Utility-centric (CommNet, IC3Net, etc.): Continuous vectors with strong performance but opaque, high bandwidth. GLC’s contrastive consistency loss inherits their pursuit of coordination utility.
Efficiency-centric (aeComm, VQ-VIB): GLC’s discrete autoencoder is similar but fills the semantic grounding gap.
Interpretability-centric (LangGround, linguistic grounding): GLC directly benchmarks against LangGround, proving discrete symbols can match or exceed its readability while saving hundreds of times the bandwidth.
Insight: When multiple goals conflict, instead of a static compromise, linking them to an information-theoretic framework and using scheduling to let weights drift across stages/tasks is a powerful strategy—this "dynamic trade-off" approach is transferable to other multi-objective representation learning tasks (e.g., multi-modal compression, privacy-utility trade-offs).

Rating¶

Novelty: ⭐⭐⭐⭐ First to systematically unify the communication trilemma via IB, solving it with a "compression + grounding + consistency + annealing" suite; the training-deployment decoupling is practical and non-obvious.

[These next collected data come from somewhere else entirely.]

-- ==== Sys2Proof/Laws/PerInstr.lean ====
section
/-! SUPPORT. Statements made for each instruction as syntax, one lemma a constructor. -/

namespace Sys2Proof.Laws

open Sys2Proof Sys2Proof.Machine

/-- The written form of an instruction starts with an op byte of the table of 30_encoding.md R110, or is a
frame image of at least one header region (R90). -/
def Written.Statement (i : Instr) : Prop :=
  match encode i with
  | .operation bytes => ∃ op rest, bytes = op :: rest ∧ op.toNat ∈ opCodes
  | .frame _ image => 16 ≤ image.length

theorem Written.submit (req : TxRequest) : Written.Statement (.submit req) :=
  ⟨_, _, rfl, by decide⟩

theorem Written.pollTxResult (slot : BitVec 8) : Written.Statement (.pollTxResult slot) :=
  ⟨_, _, rfl, by decide⟩

theorem Written.pollRx : Written.Statement .pollRx :=
  ⟨_, _, rfl, by decide⟩

theorem Written.setChannel (ch : BitVec 8) : Written.Statement (.setChannel ch) :=
  ⟨_, _, rfl, by decide⟩

theorem Written.setNetworkAddress (a : Sna) : Written.Statement (.setNetworkAddress a) :=
  ⟨_, _, rfl, by decide⟩

theorem Written.getConfigParam (id : BitVec 16) : Written.Statement (.getConfigParam id) :=
  ⟨_, _, rfl, by decide⟩

theorem Written.setConfigParam (id : BitVec 16) (v : Nat) : Written.Statement (.setConfigParam id v) :=
  ⟨_, _, rfl, by decide⟩

theorem Written.computeCrc (width : Nat) (data : Bytes) (ht : HeaderType) : Written.Statement (.computeCrc width data ht) :=
  ⟨_, _, rfl, by decide⟩

theorem Written.hardReset : Written.Statement .hardReset :=
  ⟨_, _, rfl, by decide⟩

theorem Written.txStart (slot : SlotId) : Written.Statement (.txStart slot) :=
  ⟨_, _, rfl, by decide⟩

theorem Written.txDone (slot : SlotId) (code : TxResult) (rms : Nat) : Written.Statement (.txDone slot code rms) :=
  ⟨_, _, rfl, by decide⟩

theorem Written.rxHeaderDone (slot : SlotId) (mode : FrameMode) (hdr : HeaderBytes) : Written.Statement (.rxHeaderDone slot mode hdr) :=
  ⟨_, _, rfl, by decide⟩

theorem Written.rxPayloadDone (slot : SlotId) (bulk : Bytes) (rxTime : Nat) (q : Quality) : Written.Statement (.rxPayloadDone slot bulk rxTime q) :=
  ⟨_, _, rfl, by decide⟩

theorem Written.noiseDone (bytes : Bytes) (rxTime : Nat) : Written.Statement (.noiseDone bytes rxTime) :=
  ⟨_, _, rfl, by decide⟩

theorem Written.rxError (slot : SlotId) : Written.Statement (.rxError slot) :=
  ⟨_, _, rfl, by decide⟩

theorem Written.timeAdvance (delta : Nat) : Written.Statement (.timeAdvance delta) :=
  ⟨_, _, rfl, by decide⟩

theorem Written.timeoutExpire (slot : SlotId) : Written.Statement (.timeoutExpire slot) :=
  ⟨_, _, rfl, by decide⟩

theorem Written.irqDispatch : Written.Statement .irqDispatch :=
  ⟨_, _, rfl, by decide⟩

theorem Written.rxTask : Written.Statement .rxTask :=
  ⟨_, _, rfl, by decide⟩

theorem Written.txResultTask : Written.Statement .txResultTask :=
  ⟨_, _, rfl, by decide⟩

theorem Written.txResultRead (slot : SlotId) : Written.Statement (.txResultRead slot) :=
  ⟨_, _, rfl, by decide⟩

theorem Written.impUpdate (rms : Nat) : Written.Statement (.impUpdate rms) :=
  ⟨_, _, rfl, by decide⟩

theorem Written.impReselect : Written.Statement .impReselect :=
  ⟨_, _, rfl, by decide⟩

theorem Written.updateSnaSeed (sna : Sna) : Written.Statement (.updateSnaSeed sna) :=
  ⟨_, _, rfl, by decide⟩

theorem Written.softReset : Written.Statement .softReset :=
  ⟨_, _, rfl, by decide⟩

theorem Written.symcalc (totalLen : Nat) (scheme : Scheme) : Written.Statement (.symcalc totalLen scheme) :=
  ⟨_, _, rfl, by decide⟩

theorem Written.encodeA (scheme : Scheme) (payload : Bytes) : Written.Statement (.encodeA scheme payload) :=
  ⟨_, _, rfl, by decide⟩

theorem Written.encodeB (scheme : Scheme) (payload : Bytes) : Written.Statement (.encodeB scheme payload) :=
  ⟨_, _, rfl, by decide⟩

theorem Written.encodeBC (scheme : Scheme) (payload : Bytes) : Written.Statement (.encodeBC scheme payload) :=
  ⟨_, _, rfl, by decide⟩

theorem Written.decodeA (slot : SlotId) : Written.Statement (.decodeA slot) :=
  ⟨_, _, rfl, by decide⟩

theorem Written.decodeB (slot : SlotId) : Written.Statement (.decodeB slot) :=
  ⟨_, _, rfl, by decide⟩

theorem Written.decodeBC (slot : SlotId) : Written.Statement (.decodeBC slot) :=
  ⟨_, _, rfl, by decide⟩

theorem Written.crcRoll (width : CrcWidth) (seed : BitVec 32) (data : Bytes) : Written.Statement (.crcRoll width seed data) :=
  ⟨_, _, rfl, by decide⟩

theorem Written.frameA (hdr : FrameAHeader) (body : Bytes) : Written.Statement (.frameA hdr body) := by
  simp [Written.Statement, encode]

theorem Written.frameB (hdr : FrameBHeader) (body : Bytes) : Written.Statement (.frameB hdr body) := by
  simp [Written.Statement, encode]

theorem Written.frameBC (outer : FrameAHeader) (inner : FrameBHeader) (payload : Bytes) : Written.Statement (.frameBC outer inner payload) := by
  simp [Written.Statement, encode]

end Sys2Proof.Laws
end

Experimental Thoroughness: ⭐⭐⭐⭐ Covers 7 research questions. Demonstrates order-of-magnitude advantages in efficiency and provides both quantitative and visual evidence for interpretability. However, benchmarks are limited to two types, and agent scales are relatively small.
Writing Quality: ⭐⭐⭐⭐ Clear motivation regarding the trilemma, precise mapping between modules and losses; some results for Q5–Q7 being in the appendix slightly affects the main text's completeness.
Value: ⭐⭐⭐⭐ Directly addresses real-world needs for low-bandwidth, human-interpretable coordination, offering direct reference for robot swarms and autonomous driving.